Opinion | Iowa’s victory over Kent State wasn’t always pretty, but a win is a win

The Hawkeyes were sloppy at times against the Golden Flashes. But hey, they still won by 23 points.

Kent+State+wide+receiver+Keshunn+Abram+attempts+to+catch+a+ball+during+a+football+game+between+Iowa+and+Kent+State+at+Kinnick+Stadium+on+Saturday%2C+Sept.+18%2C+2021.+The+Hawkeyes+defeated+the+Golden+Flashes+with+a+score+of+30-7.+Abram+had+138+yards+and+one+touchdown.+

Grace Smith

Kent State wide receiver Keshunn Abram attempts to catch a ball during a football game between Iowa and Kent State at Kinnick Stadium on Saturday, Sept. 18, 2021. The Hawkeyes defeated the Golden Flashes with a score of 30-7. Abram had 138 yards and one touchdown.

Robert Read, Pregame Editor


The No. 5 Iowa football team only looked fine in its 30-7 win over Kent State at Kinnick Stadium on Saturday. And that’s fine.

Not every game is going to be a convincing victory over a top-20 opponent. After a four-touchdown win over Indiana to open the season and a commanding triumph over Iowa State in Week 2, Iowa’s matchup with Kent State seemed destined to be a letdown. And, in a way, it was.

The Hawkeyes won by 23 points, but they didn’t look sharp doing it.

“If anybody was watching,” Iowa coach Kirk Ferentz said postgame on the Big Ten Network, “we’ll probably be [ranked] 15th this week, based on what I saw.”

That’s probably a bit of an overreaction.

Iowa did some good things against Kent State. But, more so than in the first two games of the season, it did some underwhelming things, too. Let’s get those out of the way.

Senior running back Ivory Kelly-Martin averaged 6.8 yards per carry as Iowa’s No. 2 rushing option, but was sent to the bench after fumbling twice.

Iowa’s vaunted secondary looked human at times against Kent State’s fast-tempo offense. Senior cornerback Riley Moss, who ran back two interceptions for touchdowns in Week 1, gave up a handful of chunk plays against the Golden Flashes, including a 48-yard completion. By the way, making chunk plays downfield in the passing game is something Iowa’s own offense still hasn’t really accomplished, although quarterback Spencer Petras did connect with Nico Ragaini for a 48-yard gain.

“We’ve said it a million times,” Petras said, “We have a young team, especially on offense, and if we’re improving every week, which I think we did today, then I’m happy and that’s all we can do. It’s a long season — it’s a long road. But we just need to keep chopping away.”

Overall, the Hawkeye passing attack was ultra-conservative against Kent State. It looked like Greg Davis was back on the coaching staff. Petras was fine, completing 25-of-36 passes for 209 yards and a touchdown.
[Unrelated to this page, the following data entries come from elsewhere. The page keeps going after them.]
-- ==== Sys2Proof/WellFormed.lean ====
section
/-! DEFINITION. Which terms of Instr stand for an operation the block can select: the conditions of
the opcode table that speak of the operands and the configuration, not of the state. -/

namespace Sys2Proof

/-- The width of a batch matters only when it puts or gets something (R214, R217). -/
def batchWidthOk (width n : Nat) : Bool := n == 0 || widthOk width

/-- The operand conditions of the opcode table's "when" column, under a configuration. -/
def Instr.wellFormed (c : Config) : Instr → Bool
  | .rxSkip b => b != c.sync
  | .rxSync b => b == c.sync
  | .rxLen _ => true
  | .rxData _ => true
  | .rxMasked _ => true
  | .ckFrame _ => true
  | .ckDrop f => !frameValid c f
  | .ckGetid _ ops => decide (ops.length ≤ 248)
  | .ckRoute _ code ops =>
    decide (ops.length ≤ 248) && code != Config.cmdGetId && (c.routeOf code ops).isSome
  | .ckUnsup _ code ops =>
    decide (ops.length ≤ 248) && code != Config.cmdGetId && (c.routeOf code ops).isNone
  | .mTake => true
  | .mExec => true
  | .cmdInvalid a o _ => !c.known a o
  | .cmdStart a _ => c.known a c.opStart
  | .cmdStop a _ => c.known a c.opStop
  | .cmdSleep a _ => c.known a c.opSleep
  | .cmdWakeup a _ => c.known a c.opWakeup
  | .cmdRead a _ => c.known a c.opRead
  | .cmdWrite a _ => c.known a c.opWrite
  | .cmdRspec a o _ => c.known a o && !c.generic.contains o
  | .pkInit => true
  | .pkPut _ width => widthOk width
  | .pkLen => true
  | .pkBatch width vs => batchWidthOk width vs.length
  | .upInit _ => true
  | .upGet width => widthOk width
  | .upBatch width n => batchWidthOk width n
  | .rbStream _ => true
  | .rbCk _ _ (.bytes payload) => decide (payload.length ≤ 249)
  | .rbCk _ _ .packed => true
  | .evPreempt => true
  | .evAbort => true
  | .evEnterBus => true
  | .evReset => true

end Sys2Proof
end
Plus, he didn’t turn the ball over.

RELATED: Iowa football team remains No. 5 in Week 4 AP poll

Yet Petras still looked uneasy, and it appears Iowa’s offensive coaching staff is hesitant to allow the second-year starter to throw much downfield. And when he was looking downfield, Petras missed receivers on throws that even Ferentz admitted should’ve been made better.

And as long as we’re detailing the negatives, eight penalties for 72 yards won’t do Iowa any favors in close games.

“At the end of the day, there’s a lot of things that we can clean up for sure, especially on the defensive side,” Moss said. “We still haven’t, and we talked about this after the game, we still haven’t played a perfect 60-minute game. So, in my eyes and in the defensive guys’ eyes, that’s very exciting because we are very excited to grow and get better each week. We’re going to look at the film and figure out what went wrong with some stuff and turn it around.”

It wasn’t always great to watch, but it wasn’t all negative against Kent State.

Kyler Schott made his return to an Iowa offensive line that seems to be coming together and allowed running back Tyler Goodson to run for a career-high 153 yards and three touchdowns. The defense scored more points (this time via a safety) and forced another turnover. And Iowa’s defensive line, a unit with a question mark by it coming into the season, registered seven sacks — the team’s most since 2000.

Not everything was pretty against Kent State. And that’s OK. It’s only natural for there to be a little bit of a letdown against a MAC team after two emotional victories to start the season.

Iowa wasn’t bad. It just wasn’t great.

“I don’t know how good we are,” Ferentz said. “We’ll figure that out three months from now. But I like the guys we work with.”

As he should. There’s plenty to clean up, but still a whole lot to be optimistic about.


Columns reflect the opinions of the authors and are not necessarily those of the Editorial Board, The Daily Iowan, or other organizations in which the author may be involved.